▶ _Records contained in a dataset_
· · · ·

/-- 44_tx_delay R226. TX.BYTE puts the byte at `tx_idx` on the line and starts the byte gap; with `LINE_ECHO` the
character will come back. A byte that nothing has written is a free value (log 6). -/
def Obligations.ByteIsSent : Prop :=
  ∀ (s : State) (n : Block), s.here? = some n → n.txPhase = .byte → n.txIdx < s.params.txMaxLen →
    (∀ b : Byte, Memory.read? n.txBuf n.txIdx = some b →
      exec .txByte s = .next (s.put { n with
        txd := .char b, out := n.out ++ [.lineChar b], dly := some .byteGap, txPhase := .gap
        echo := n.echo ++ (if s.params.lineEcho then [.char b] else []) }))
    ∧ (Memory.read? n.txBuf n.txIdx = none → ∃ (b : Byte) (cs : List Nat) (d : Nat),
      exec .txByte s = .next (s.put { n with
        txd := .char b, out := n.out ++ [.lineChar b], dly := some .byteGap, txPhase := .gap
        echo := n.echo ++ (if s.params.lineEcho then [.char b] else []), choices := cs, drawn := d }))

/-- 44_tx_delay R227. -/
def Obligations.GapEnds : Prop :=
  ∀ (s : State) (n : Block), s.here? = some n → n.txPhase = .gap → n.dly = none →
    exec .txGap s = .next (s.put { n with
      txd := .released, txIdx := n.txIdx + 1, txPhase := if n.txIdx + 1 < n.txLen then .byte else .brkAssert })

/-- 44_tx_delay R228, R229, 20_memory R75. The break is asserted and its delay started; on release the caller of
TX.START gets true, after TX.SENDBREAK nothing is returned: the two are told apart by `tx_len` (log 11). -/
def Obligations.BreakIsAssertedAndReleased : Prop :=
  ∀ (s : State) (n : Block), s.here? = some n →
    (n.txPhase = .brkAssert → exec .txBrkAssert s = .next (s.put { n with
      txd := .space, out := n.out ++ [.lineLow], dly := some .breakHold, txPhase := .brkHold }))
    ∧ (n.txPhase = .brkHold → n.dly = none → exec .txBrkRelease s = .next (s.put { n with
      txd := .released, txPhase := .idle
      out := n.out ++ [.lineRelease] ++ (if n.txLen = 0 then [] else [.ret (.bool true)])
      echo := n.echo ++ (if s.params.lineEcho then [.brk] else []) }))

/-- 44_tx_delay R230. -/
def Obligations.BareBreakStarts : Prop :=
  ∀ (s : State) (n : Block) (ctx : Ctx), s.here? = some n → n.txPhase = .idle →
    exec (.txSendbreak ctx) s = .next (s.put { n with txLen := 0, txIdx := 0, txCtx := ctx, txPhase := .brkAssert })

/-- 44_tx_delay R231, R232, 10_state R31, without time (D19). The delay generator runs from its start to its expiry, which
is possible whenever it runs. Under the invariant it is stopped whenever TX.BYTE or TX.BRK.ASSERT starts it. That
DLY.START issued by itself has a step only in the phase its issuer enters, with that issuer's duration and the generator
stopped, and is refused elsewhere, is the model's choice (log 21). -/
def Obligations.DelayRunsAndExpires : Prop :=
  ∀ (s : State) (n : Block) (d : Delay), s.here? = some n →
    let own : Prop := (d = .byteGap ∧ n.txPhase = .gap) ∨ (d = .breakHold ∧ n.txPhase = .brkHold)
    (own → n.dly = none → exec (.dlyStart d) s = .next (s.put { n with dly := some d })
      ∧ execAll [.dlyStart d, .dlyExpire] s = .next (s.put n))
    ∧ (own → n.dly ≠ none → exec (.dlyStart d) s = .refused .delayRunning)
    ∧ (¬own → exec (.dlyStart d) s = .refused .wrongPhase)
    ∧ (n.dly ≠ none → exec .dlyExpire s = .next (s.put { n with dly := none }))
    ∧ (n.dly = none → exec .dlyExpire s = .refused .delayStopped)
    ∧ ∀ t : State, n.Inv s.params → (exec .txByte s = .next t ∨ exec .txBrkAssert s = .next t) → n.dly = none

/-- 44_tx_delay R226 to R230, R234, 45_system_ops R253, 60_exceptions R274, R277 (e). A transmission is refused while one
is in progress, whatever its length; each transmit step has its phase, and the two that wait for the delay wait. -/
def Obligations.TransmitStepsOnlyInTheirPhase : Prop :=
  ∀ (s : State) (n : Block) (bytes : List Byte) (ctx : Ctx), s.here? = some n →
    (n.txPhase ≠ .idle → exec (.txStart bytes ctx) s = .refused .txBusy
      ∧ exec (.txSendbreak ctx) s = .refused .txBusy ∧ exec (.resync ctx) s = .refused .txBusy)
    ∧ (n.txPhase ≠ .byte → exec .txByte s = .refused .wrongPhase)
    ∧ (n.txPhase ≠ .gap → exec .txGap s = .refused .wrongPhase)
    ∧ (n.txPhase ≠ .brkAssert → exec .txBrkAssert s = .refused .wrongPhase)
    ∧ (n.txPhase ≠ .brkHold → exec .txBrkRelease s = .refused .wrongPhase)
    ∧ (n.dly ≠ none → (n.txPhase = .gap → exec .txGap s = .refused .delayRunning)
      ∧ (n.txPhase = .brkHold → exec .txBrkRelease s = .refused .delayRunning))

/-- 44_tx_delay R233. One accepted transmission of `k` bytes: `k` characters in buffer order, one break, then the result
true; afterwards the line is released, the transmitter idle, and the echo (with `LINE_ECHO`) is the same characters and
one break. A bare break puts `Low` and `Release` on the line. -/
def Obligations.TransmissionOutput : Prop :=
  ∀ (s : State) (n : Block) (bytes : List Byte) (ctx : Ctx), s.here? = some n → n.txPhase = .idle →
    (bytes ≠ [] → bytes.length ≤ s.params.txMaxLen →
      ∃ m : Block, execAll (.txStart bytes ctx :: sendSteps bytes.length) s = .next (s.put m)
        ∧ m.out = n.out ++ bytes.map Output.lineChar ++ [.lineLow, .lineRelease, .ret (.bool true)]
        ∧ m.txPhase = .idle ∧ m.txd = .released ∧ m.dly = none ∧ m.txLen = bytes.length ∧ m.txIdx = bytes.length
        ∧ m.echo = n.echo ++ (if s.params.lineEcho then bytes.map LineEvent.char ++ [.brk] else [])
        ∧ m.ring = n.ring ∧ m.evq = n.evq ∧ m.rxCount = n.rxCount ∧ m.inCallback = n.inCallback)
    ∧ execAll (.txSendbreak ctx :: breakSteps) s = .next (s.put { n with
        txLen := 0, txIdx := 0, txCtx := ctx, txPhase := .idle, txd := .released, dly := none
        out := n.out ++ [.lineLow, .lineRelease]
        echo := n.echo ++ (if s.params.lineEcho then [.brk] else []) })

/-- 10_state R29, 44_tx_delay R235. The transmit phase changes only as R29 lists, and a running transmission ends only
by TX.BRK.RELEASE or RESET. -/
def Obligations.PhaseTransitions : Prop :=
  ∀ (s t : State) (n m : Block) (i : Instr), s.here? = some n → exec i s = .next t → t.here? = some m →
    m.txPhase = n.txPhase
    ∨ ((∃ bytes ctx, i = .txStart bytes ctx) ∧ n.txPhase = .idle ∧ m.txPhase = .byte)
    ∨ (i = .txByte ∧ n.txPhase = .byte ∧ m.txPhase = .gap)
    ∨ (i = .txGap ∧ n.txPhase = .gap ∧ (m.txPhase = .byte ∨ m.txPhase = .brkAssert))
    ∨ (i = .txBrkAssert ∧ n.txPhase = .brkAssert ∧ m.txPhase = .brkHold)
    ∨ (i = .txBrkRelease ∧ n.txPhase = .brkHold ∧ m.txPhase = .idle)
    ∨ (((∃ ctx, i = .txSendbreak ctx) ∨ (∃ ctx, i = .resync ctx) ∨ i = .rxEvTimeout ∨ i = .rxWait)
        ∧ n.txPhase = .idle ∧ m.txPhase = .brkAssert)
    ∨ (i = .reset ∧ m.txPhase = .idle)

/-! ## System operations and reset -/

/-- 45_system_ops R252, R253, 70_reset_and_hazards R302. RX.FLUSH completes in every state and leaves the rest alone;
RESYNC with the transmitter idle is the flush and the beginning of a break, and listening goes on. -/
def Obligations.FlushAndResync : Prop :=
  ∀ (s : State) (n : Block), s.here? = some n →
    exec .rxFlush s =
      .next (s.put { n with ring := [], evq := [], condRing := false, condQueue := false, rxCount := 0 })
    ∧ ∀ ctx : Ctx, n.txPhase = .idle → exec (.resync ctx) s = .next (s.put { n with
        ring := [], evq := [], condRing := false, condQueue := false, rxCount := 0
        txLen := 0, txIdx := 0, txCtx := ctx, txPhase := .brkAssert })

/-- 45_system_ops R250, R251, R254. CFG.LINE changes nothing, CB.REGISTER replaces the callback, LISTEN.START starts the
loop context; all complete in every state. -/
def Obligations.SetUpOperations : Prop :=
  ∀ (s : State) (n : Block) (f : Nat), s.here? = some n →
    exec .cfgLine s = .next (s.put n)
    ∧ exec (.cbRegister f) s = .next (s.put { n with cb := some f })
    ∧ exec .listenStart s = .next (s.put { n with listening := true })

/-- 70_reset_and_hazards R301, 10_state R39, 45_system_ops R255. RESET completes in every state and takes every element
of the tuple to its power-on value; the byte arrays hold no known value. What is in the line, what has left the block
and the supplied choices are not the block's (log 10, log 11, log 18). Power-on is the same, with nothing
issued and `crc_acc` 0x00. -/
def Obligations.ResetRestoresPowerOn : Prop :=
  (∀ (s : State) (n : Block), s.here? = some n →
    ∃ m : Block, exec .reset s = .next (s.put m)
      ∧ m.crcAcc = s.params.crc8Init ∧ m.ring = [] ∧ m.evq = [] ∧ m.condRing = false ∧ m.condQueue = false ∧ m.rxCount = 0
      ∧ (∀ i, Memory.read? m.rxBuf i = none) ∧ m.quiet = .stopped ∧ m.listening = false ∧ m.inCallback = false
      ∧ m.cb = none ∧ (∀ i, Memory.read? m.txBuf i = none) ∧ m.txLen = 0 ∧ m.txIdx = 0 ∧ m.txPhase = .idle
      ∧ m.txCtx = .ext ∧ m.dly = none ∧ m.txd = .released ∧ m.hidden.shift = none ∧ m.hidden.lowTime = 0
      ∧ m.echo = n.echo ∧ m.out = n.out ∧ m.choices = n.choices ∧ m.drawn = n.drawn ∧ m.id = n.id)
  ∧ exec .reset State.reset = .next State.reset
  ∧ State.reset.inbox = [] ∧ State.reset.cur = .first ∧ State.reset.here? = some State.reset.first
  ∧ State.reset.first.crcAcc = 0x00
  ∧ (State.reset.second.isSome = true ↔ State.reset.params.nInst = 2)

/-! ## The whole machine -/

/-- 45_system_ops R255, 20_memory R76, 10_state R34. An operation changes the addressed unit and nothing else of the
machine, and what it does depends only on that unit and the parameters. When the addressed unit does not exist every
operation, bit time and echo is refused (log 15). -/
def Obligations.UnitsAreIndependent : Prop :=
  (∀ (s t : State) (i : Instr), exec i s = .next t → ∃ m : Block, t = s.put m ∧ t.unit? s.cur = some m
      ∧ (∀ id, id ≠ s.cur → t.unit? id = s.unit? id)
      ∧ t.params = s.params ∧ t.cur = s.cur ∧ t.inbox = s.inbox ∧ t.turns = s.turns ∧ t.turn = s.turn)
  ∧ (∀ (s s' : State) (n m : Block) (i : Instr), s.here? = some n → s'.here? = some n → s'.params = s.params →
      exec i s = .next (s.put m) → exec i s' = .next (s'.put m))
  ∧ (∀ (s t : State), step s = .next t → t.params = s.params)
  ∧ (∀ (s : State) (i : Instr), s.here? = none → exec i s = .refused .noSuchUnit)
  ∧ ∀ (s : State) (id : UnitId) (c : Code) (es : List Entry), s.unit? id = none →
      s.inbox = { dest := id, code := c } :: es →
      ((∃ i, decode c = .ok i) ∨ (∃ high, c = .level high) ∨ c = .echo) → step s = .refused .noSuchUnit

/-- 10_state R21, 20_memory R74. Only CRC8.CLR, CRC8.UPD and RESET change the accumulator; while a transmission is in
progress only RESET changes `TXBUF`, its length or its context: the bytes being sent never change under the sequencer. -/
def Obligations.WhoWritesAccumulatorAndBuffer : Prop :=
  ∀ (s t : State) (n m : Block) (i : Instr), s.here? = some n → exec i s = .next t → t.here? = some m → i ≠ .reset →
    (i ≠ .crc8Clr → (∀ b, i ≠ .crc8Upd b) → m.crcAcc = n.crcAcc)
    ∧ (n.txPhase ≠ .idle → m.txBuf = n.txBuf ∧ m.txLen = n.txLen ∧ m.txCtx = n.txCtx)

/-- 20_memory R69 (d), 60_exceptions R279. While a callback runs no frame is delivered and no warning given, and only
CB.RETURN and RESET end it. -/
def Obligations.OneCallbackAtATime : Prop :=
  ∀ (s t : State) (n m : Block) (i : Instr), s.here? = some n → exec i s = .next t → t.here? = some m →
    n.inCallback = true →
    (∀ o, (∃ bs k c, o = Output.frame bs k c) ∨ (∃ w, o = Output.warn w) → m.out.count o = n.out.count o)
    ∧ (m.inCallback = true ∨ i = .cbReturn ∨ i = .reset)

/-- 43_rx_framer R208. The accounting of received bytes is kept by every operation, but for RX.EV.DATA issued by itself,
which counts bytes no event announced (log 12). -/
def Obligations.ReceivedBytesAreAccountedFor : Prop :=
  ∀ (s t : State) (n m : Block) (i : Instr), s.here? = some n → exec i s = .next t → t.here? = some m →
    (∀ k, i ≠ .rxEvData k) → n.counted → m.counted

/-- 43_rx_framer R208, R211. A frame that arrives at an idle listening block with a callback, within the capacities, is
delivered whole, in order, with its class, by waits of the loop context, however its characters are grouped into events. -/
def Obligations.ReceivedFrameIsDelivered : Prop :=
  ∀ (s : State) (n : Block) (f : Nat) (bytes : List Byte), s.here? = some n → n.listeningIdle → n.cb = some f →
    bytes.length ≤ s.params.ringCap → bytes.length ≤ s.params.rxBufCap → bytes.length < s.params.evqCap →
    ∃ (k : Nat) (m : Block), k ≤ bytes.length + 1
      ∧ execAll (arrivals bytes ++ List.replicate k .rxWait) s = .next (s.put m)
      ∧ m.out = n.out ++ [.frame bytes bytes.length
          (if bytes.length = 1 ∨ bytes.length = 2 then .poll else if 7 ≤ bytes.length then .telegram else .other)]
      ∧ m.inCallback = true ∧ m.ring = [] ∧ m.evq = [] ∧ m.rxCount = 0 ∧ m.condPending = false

· · · ·

▶ _ABOUT THIS TASK_
Look above for the line that contains "m.txPhase = n.txPhase". Starting there, transcribe every line exactly until you have copied the line that contains "m.txPhase = .brkHold)".

▶ _RESPONSE_
    m.txPhase = n.txPhase
    ∨ ((∃ bytes ctx, i = .txStart bytes ctx) ∧ n.txPhase = .idle ∧ m.txPhase = .byte)
    ∨ (i = .txByte ∧ n.txPhase = .byte ∧ m.txPhase = .gap)
    ∨ (i = .txGap ∧ n.txPhase = .gap ∧ (m.txPhase = .byte ∨ m.txPhase = .brkAssert))
    ∨ (i = .txBrkAssert ∧ n.txPhase = .brkAssert ∧ m.txPhase = .brkHold)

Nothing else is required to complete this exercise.